I have a dataframe o
which contains incorrect data. I have another dataframe r
with the correct data. I want to replace the subset of o
(both rows and columns) with r
. I’m seeking a solution that scales to many variables / columns. (I do have a vector rv
with the column names of the variables that need replacing)
o <- tibble(id = c(2, 3, 4, 7, 10, 2), aa = letters[1:6], bb = LETTERS[2:7], cc = 11:16)

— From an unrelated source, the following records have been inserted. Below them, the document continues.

-- ==== Sys2Proof/Machine/State.lean ====
section
/-!
DEFINITION. The state of one block, the reasons a step can stop, and the state after reset.

The block has three registers (10_state.md R13), two ghost counters (R20) and a response stage (20_memory.md
R33). It has no program counter (R23), no flags (R24), no control or status registers (R25), no other
register file (R26) and no memory (R27), so State has none.
-/

namespace Sys2Proof.Machine

/-- The input ports of the block at one rising edge of `clk` (20_memory.md R29). -/
structure PortInputs where
  /-- `rst`: synchronous reset, active high (R118). -/
  rst : Bool
  /-- `cmd_valid`: the host presents a command word at this edge (R31). -/
  cmdValid : Bool
  /-- `cmd_op`, `cmd_count`, `cmd_data` (R29); of `data` only the W wires of the instance exist (log entry 18). -/
  cmd : CommandWord
deriving DecidableEq, Repr

/-- One block. `width` is its build parameter; `acc` is the packer's register; `bitVec` and `pos` are the
unpacker's; `wbits` and `rbits` are the ghost counters; `rsp` is the response stage. `inputs`, `draws` and
`idles` are the model's own: what the host will drive, and the numbers of the free values. -/
structure State where
  /-- The word width W of the instance, fixed when it is built (R5, log entry 1). -/
  width : Width
  /-- `acc`, the packer's accumulator, W bits (R14). -/
  acc : Word
  /-- `bit_vec`, the unpacker's word, W bits (R15). -/
  bitVec : Word
  /-- `pos`, the unpacker's cursor, 8 bits (R16). -/
  pos : Count
  /-- Ghost: the bits written since the last WNEW, FINISH or reset (R20). -/
  wbits : Nat
  /-- Ghost: the bits read since the last RNEW or reset (R20). -/
  rbits : Nat
  /-- The response stage (R22, R33): `some v` in the cycle after a command whose response is v, `none` in any other. The
  ports show it (`rspValid`, `rspData`), but for a response that the coming reset drops (R120). -/
  rsp : Option Word
  /-- What the host will drive at the coming edges, the next edge first; after the last one it presents nothing
  (model's own, log entry 4). -/
  inputs : List PortInputs
  /-- How many out-of-contract commands have drawn free values (model's own, log entry 6). -/
  draws : Nat
  /-- How many edges left no valid response: the number of the free value on `rsp_data` (model's own, log entry 7). -/
  idles : Nat
deriving DecidableEq, Repr

/-- The reasons the machine can stop with a fault: none. The block raises no exception, never hangs and never
enters a special state (60_exceptions.md R105, R117), so no step of the model raises a fault (log entry 10). -/
inductive Fault where
deriving DecidableEq, Repr

/-- The reasons the model can give a command no meaning. -/
inductive Refusal where
  /-- Raised by an arm of `exec` whose instruction has no meaning yet, and by nothing else. No arm raises it: every
  command has its meaning. Safe: it stops where the hardware goes on. -/
  | notModelled (mnemonic : String)
deriving DecidableEq, Repr

/-- The block of width w right after a reset (R28, R119, R120): `acc`, `bit_vec` and `pos` are 0, the ghost counters
are 0 and `rsp_valid` is 0. `inputs`, `draws` and `idles` are the model's own (log entries 4, 6 and 7). -/
def State.resetAt (w : Width) : State :=
  { width := w
    acc := 0
    bitVec := 0
    pos := 0
    wbits := 0
    rbits := 0
    rsp := none
    inputs := []
    draws := 0
    idles := 0 }

/-- The machine right after reset: the reset state of the instance width of Config (log entry 2). -/
def State.reset : State :=
  State.resetAt Config.buildWidth

end Sys2Proof.Machine
end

r <- tibble(id = c(2,4), cc = c(111, 113), aa = c("aa", "cc"))
rv <- c("aa", "cc")
> o
# A tibble: 6 × 4
id aa bb cc
<dbl> <chr> <chr> <int>
1 2 a B 11
2 3 b C 12
3 4 c D 13
4 7 d E 14
5 10 e F 15
6 2 f G 16
> r
# A tibble: 2 × 3
id cc aa
<dbl> <dbl> <chr>
1 2 111 aa
2 4 113 cc
I want to end up with (I don’t care about the order of rows or columns):
> o
# A tibble: 6 × 4
id aa bb cc
<dbl> <chr> <chr> <int>
1 2 aa B 111
2 3 b C 12
3 4 cc D 113
4 7 d E 14
5 10 e F 15
6 2 aa G 111
You can assume that all ids in r
are in o
, but you cannot assume that columns or rows are the in the same order, and there are duplicated id
in o
(not in r
), where the relevant columns should also be overwritten.